Glen Anderson has been brokering deals in private equity since 2010, when the number of institutional investors focused on the late private market could be counted on two hands. Today, he says, there are thousands.
As president of investment bank Rainmaker Securities, whose focus includes private equity markets — it facilitates transactions in about 1,000 stocks — Anderson has a front-row seat to one of the most nail-biting moments in secondary market history. And right now, he suggests, the narrative has three protagonists: Anthropic, OpenAI and SpaceX.
But the story is more complicated than the headlines suggest.
Anderson’s reading on Anthropic is consistent with what Bloomberg reported earlier this week: Demand for the company’s stock has become nearly insatiable. Bloomberg quoted Ken Smythe, founder and CEO of Next Round Capital, as saying that buyers had indicated to his outfit that they had $2 billion in cash ready to deploy in Anthropic, although about $600 million in OpenAI shares that investors are trying to sell have not found takers.

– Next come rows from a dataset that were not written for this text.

/-- The per-mnemonic opcode list of R145: format and opcode byte. -/
def Instr.opcodes : Instr → List (Format × Byte)
  | .lda _ => [(.izx, 0xA1), (.zp, 0xA5), (.imm, 0xA9), (.abs, 0xAD), (.izy, 0xB1), (.izp, 0xB2), (.zpx, 0xB5), (.aby, 0xB9), (.abx, 0xBD)]
  | .ldx _ => [(.imm, 0xA2), (.zp, 0xA6), (.abs, 0xAE), (.zpy, 0xB6), (.aby, 0xBE)]
  | .ldy _ => [(.imm, 0xA0), (.zp, 0xA4), (.abs, 0xAC), (.zpx, 0xB4), (.abx, 0xBC)]
  | .sta _ => [(.izx, 0x81), (.zp, 0x85), (.abs, 0x8D), (.izy, 0x91), (.izp, 0x92), (.zpx, 0x95), (.aby, 0x99), (.abx, 0x9D)]
  | .stx _ => [(.zp, 0x86), (.abs, 0x8E), (.zpy, 0x96)]
  | .sty _ => [(.zp, 0x84), (.abs, 0x8C), (.zpx, 0x94)]
  | .stz _ => [(.zp, 0x64), (.zpx, 0x74), (.abs, 0x9C), (.abx, 0x9E)]
  | .tax => [(.imp, 0xAA)]
  | .tay => [(.imp, 0xA8)]
  | .txa => [(.imp, 0x8A)]
  | .tya => [(.imp, 0x98)]
  | .tsx => [(.imp, 0xBA)]
  | .txs => [(.imp, 0x9A)]
  | .adc _ => [(.izx, 0x61), (.zp, 0x65), (.imm, 0x69), (.abs, 0x6D), (.izy, 0x71), (.izp, 0x72), (.zpx, 0x75), (.aby, 0x79), (.abx, 0x7D)]
  | .sbc _ => [(.izx, 0xE1), (.zp, 0xE5), (.imm, 0xE9), (.abs, 0xED), (.izy, 0xF1), (.izp, 0xF2), (.zpx, 0xF5), (.aby, 0xF9), (.abx, 0xFD)]
  | .and _ => [(.izx, 0x21), (.zp, 0x25), (.imm, 0x29), (.abs, 0x2D), (.izy, 0x31), (.izp, 0x32), (.zpx, 0x35), (.aby, 0x39), (.abx, 0x3D)]
  | .ora _ => [(.izx, 0x01), (.zp, 0x05), (.imm, 0x09), (.abs, 0x0D), (.izy, 0x11), (.izp, 0x12), (.zpx, 0x15), (.aby, 0x19), (.abx, 0x1D)]
  | .eor _ => [(.izx, 0x41), (.zp, 0x45), (.imm, 0x49), (.abs, 0x4D), (.izy, 0x51), (.izp, 0x52), (.zpx, 0x55), (.aby, 0x59), (.abx, 0x5D)]
  | .cmp _ => [(.izx, 0xC1), (.zp, 0xC5), (.imm, 0xC9), (.abs, 0xCD), (.izy, 0xD1), (.izp, 0xD2), (.zpx, 0xD5), (.aby, 0xD9), (.abx, 0xDD)]
  | .cpx _ => [(.imm, 0xE0), (.zp, 0xE4), (.abs, 0xEC)]
  | .cpy _ => [(.imm, 0xC0), (.zp, 0xC4), (.abs, 0xCC)]
  | .bit _ => [(.zp, 0x24), (.abs, 0x2C), (.zpx, 0x34), (.abx, 0x3C), (.imm, 0x89)]
  | .inc _ => [(.acc, 0x1A), (.zp, 0xE6), (.abs, 0xEE), (.zpx, 0xF6), (.abx, 0xFE)]
  | .dec _ => [(.acc, 0x3A), (.zp, 0xC6), (.abs, 0xCE), (.zpx, 0xD6), (.abx, 0xDE)]
  | .inx => [(.imp, 0xE8)]
  | .iny => [(.imp, 0xC8)]
  | .dex => [(.imp, 0xCA)]
  | .dey => [(.imp, 0x88)]
  | .asl _ => [(.zp, 0x06), (.acc, 0x0A), (.abs, 0x0E), (.zpx, 0x16), (.abx, 0x1E)]
  | .lsr _ => [(.zp, 0x46), (.acc, 0x4A), (.abs, 0x4E), (.zpx, 0x56), (.abx, 0x5E)]
  | .rol _ => [(.zp, 0x26), (.acc, 0x2A), (.abs, 0x2E), (.zpx, 0x36), (.abx, 0x3E)]
  | .ror _ => [(.zp, 0x66), (.acc, 0x6A), (.abs, 0x6E), (.zpx, 0x76), (.abx, 0x7E)]
  | .tsb _ => [(.zp, 0x04), (.abs, 0x0C)]
  | .trb _ => [(.zp, 0x14), (.abs, 0x1C)]
  | .rmb0 _ => [(.zp, 0x07)]
  | .rmb1 _ => [(.zp, 0x17)]
  | .rmb2 _ => [(.zp, 0x27)]
  | .rmb3 _ => [(.zp, 0x37)]
  | .rmb4 _ => [(.zp, 0x47)]
  | .rmb5 _ => [(.zp, 0x57)]
  | .rmb6 _ => [(.zp, 0x67)]
  | .rmb7 _ => [(.zp, 0x77)]
  | .smb0 _ => [(.zp, 0x87)]
  | .smb1 _ => [(.zp, 0x97)]
  | .smb2 _ => [(.zp, 0xA7)]
  | .smb3 _ => [(.zp, 0xB7)]
  | .smb4 _ => [(.zp, 0xC7)]
  | .smb5 _ => [(.zp, 0xD7)]
  | .smb6 _ => [(.zp, 0xE7)]
  | .smb7 _ => [(.zp, 0xF7)]
  | .bcc _ => [(.rel, 0x90)]
  | .bcs _ => [(.rel, 0xB0)]
  | .beq _ => [(.rel, 0xF0)]
  | .bne _ => [(.rel, 0xD0)]
  | .bmi _ => [(.rel, 0x30)]
  | .bpl _ => [(.rel, 0x10)]
  | .bvc _ => [(.rel, 0x50)]
  | .bvs _ => [(.rel, 0x70)]
  | .bra _ => [(.rel, 0x80)]
  | .bbr0 _ _ => [(.zpr, 0x0F)]
  | .bbr1 _ _ => [(.zpr, 0x1F)]
  | .bbr2 _ _ => [(.zpr, 0x2F)]
  | .bbr3 _ _ => [(.zpr, 0x3F)]
  | .bbr4 _ _ => [(.zpr, 0x4F)]
  | .bbr5 _ _ => [(.zpr, 0x5F)]
  | .bbr6 _ _ => [(.zpr, 0x6F)]
  | .bbr7 _ _ => [(.zpr, 0x7F)]
  | .bbs0 _ _ => [(.zpr, 0x8F)]
  | .bbs1 _ _ => [(.zpr, 0x9F)]
  | .bbs2 _ _ => [(.zpr, 0xAF)]
  | .bbs3 _ _ => [(.zpr, 0xBF)]
  | .bbs4 _ _ => [(.zpr, 0xCF)]
  | .bbs5 _ _ => [(.zpr, 0xDF)]
  | .bbs6 _ _ => [(.zpr, 0xEF)]
  | .bbs7 _ _ => [(.zpr, 0xFF)]
  | .jmp _ => [(.abs, 0x4C), (.ind, 0x6C), (.iax, 0x7C)]
  | .jsr _ => [(.abs, 0x20)]
  | .rts => [(.imp, 0x60)]
  | .rti => [(.imp, 0x40)]
  | .brk _ => [(.brk, 0x00)]
  | .pha => [(.imp, 0x48)]
  | .php => [(.imp, 0x08)]
  | .phx => [(.imp, 0xDA)]
  | .phy => [(.imp, 0x5A)]
  | .pla => [(.imp, 0x68)]
  | .plp => [(.imp, 0x28)]
  | .plx => [(.imp, 0xFA)]
  | .ply => [(.imp, 0x7A)]
  | .clc => [(.imp, 0x18)]
  | .sec => [(.imp, 0x38)]
  | .cli => [(.imp, 0x58)]
  | .sei => [(.imp, 0x78)]
  | .cld => [(.imp, 0xD8)]
  | .sed => [(.imp, 0xF8)]
  | .clv => [(.imp, 0xB8)]
  | .nop => [(.imp, 0xEA)]
  | .wai => [(.imp, 0xCB)]
  | .stp => [(.imp, 0xDB)]
  | .illegal op => [(.none, op)]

Anderson sees something similar at Rainmaker. “The hardest stock to pick up on our marketplace is Anthropic,” he told TechCrunch yesterday afternoon from his home in Miami. “There are just no sellers.”
Part of what turbocharged that demand, Anderson argues, was Anthropic’s very public battle with the Department of Defense—an event that initially seemed like bad news for the company, but ended up being a godsend.
“The app became more popular, people rallied around the company as a sort of hero, taking on big government,” he said. “I think it reinforced the story and made it even more differentiated from OpenAI.”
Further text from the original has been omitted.